# Provided data
····················

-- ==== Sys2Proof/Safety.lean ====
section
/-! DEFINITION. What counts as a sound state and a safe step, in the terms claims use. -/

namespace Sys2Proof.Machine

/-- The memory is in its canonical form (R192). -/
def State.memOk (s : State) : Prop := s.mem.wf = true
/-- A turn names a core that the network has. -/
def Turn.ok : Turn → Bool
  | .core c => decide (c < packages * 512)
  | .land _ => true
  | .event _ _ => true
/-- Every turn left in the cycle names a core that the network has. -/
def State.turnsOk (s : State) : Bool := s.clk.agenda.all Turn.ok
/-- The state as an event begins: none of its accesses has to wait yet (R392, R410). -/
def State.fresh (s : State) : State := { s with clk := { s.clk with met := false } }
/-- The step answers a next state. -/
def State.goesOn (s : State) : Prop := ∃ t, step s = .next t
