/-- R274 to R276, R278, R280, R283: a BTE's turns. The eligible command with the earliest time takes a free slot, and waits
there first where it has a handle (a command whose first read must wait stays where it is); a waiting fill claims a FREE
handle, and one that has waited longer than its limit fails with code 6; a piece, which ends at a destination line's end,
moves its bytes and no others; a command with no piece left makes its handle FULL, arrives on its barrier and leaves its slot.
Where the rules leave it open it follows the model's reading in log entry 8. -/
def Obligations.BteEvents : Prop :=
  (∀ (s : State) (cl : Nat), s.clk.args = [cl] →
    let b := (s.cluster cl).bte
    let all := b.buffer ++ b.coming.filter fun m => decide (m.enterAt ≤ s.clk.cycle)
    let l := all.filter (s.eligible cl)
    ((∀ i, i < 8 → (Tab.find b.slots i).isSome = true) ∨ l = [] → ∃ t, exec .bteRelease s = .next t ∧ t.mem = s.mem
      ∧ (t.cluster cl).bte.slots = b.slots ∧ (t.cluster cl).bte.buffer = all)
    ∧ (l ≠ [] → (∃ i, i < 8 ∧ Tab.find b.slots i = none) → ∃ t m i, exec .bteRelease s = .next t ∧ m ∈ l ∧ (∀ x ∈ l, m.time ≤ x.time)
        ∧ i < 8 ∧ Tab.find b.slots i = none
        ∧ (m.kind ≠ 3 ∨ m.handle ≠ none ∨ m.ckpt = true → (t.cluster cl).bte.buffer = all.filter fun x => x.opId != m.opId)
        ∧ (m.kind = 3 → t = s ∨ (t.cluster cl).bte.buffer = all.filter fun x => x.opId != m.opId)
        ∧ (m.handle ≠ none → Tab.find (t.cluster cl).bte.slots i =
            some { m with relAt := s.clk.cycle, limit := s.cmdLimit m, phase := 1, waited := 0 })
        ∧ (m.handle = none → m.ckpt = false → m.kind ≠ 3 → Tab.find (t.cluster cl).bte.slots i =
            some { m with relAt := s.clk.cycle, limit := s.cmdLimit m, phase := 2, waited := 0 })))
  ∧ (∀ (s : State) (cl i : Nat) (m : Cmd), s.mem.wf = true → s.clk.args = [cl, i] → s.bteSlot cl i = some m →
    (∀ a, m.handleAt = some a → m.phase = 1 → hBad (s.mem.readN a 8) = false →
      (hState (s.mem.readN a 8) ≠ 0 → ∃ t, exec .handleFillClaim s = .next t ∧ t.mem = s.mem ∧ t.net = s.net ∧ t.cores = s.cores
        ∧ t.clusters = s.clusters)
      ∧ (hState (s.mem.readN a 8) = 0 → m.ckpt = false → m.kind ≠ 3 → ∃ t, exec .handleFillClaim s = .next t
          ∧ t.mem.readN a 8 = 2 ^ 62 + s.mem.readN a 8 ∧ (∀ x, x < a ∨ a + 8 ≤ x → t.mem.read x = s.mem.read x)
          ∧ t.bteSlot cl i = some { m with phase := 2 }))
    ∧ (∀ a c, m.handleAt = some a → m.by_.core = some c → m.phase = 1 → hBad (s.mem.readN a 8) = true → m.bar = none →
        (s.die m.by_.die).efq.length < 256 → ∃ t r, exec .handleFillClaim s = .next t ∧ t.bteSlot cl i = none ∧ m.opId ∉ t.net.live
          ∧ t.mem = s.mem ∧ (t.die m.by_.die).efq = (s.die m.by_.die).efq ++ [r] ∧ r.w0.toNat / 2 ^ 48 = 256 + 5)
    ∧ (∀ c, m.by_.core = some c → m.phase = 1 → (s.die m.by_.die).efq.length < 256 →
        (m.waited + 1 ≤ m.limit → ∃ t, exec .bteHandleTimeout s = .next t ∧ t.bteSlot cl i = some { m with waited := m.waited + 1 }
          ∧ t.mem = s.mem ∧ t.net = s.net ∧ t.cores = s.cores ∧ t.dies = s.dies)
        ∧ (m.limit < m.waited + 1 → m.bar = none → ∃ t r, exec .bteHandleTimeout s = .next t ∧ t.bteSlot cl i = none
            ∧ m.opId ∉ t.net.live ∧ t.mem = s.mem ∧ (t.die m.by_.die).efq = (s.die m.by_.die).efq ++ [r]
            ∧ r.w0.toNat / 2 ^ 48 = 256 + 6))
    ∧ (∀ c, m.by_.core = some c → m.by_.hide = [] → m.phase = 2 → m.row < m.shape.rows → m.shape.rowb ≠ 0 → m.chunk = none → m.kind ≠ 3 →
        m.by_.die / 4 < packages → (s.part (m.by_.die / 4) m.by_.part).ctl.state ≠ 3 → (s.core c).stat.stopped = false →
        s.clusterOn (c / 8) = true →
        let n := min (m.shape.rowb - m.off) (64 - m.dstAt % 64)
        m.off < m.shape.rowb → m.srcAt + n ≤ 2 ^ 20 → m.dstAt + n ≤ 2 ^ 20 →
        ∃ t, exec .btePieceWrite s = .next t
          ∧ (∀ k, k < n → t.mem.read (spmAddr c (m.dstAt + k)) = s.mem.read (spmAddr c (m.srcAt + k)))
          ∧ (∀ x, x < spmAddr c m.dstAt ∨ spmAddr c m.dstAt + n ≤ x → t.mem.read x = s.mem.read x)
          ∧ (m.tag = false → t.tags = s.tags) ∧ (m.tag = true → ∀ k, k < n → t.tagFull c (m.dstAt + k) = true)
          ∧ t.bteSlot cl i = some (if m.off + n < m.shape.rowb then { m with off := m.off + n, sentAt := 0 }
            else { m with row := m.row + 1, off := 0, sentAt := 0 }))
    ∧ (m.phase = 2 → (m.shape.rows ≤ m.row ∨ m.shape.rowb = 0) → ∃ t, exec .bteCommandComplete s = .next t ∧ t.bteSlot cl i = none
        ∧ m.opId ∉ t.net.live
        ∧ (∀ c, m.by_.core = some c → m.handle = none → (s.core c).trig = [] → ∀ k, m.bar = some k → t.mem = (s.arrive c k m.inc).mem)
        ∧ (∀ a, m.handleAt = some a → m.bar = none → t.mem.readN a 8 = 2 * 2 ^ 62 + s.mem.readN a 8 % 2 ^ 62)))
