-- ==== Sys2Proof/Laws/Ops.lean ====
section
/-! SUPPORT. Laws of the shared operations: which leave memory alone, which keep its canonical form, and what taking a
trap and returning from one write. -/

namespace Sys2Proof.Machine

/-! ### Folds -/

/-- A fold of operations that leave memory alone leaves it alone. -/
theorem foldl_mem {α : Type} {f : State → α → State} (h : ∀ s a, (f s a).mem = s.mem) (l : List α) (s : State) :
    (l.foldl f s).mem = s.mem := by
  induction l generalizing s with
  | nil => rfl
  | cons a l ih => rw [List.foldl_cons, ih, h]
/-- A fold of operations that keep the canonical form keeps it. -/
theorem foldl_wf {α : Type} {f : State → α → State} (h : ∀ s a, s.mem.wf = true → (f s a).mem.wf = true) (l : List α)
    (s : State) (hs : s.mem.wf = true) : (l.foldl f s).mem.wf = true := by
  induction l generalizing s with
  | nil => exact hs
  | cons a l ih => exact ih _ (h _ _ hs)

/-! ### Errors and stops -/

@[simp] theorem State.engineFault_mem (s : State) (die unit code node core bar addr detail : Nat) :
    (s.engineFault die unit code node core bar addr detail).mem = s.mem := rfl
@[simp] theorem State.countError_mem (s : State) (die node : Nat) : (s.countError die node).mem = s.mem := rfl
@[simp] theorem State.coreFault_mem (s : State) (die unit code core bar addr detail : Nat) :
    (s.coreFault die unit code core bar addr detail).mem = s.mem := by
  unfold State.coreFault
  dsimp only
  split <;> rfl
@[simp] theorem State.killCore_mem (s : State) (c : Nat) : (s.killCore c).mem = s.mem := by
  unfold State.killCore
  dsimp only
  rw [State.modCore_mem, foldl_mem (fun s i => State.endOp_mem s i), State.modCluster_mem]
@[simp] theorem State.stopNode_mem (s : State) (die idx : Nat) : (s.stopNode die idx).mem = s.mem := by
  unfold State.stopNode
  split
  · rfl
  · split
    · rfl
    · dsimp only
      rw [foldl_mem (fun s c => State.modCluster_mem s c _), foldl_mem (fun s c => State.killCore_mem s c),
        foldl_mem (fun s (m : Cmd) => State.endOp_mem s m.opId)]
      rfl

····················

# Assignment
Look through the entries above and quote exactly the lines from the line with "t.clusters = s.clusters)" to the line with "(m.waited + 1", counting both of those lines.

# Answer area
        ∧ t.clusters = s.clusters)
      ∧ (hState (s.mem.readN a 8) = 0 → m.ckpt = false → m.kind ≠ 3 → ∃ t, exec .handleFillClaim s = .next t
          ∧ t.mem.readN a 8 = 2 ^ 62 + s.mem.readN a 8 ∧ (∀ x, x < a ∨ a + 8 ≤ x → t.mem.read x = s.mem.read x)
          ∧ t.bteSlot cl i = some { m with phase := 2 }))
    ∧ (∀ a c, m.handleAt = some a → m.by_.core = some c → m.phase = 1 → hBad (s.mem.readN a 8) = true → m.bar = none →
        (s.die m.by_.die).efq.length < 256 → ∃ t r, exec .handleFillClaim s = .next t ∧ t.bteSlot cl i = none ∧ m.opId ∉ t.net.live
          ∧ t.mem = s.mem ∧ (t.die m.by_.die).efq = (s.die m.by_.die).efq ++ [r] ∧ r.w0.toNat / 2 ^ 48 = 256 + 5)
    ∧ (∀ c, m.by_.core = some c → m.phase = 1 → (s.die m.by_.die).efq.length < 256 →
        (m.waited + 1 ≤ m.limit → ∃ t, exec .bteHandleTimeout s = .next t ∧ t.bteSlot cl i = some { m with waited := m.waited + 1 }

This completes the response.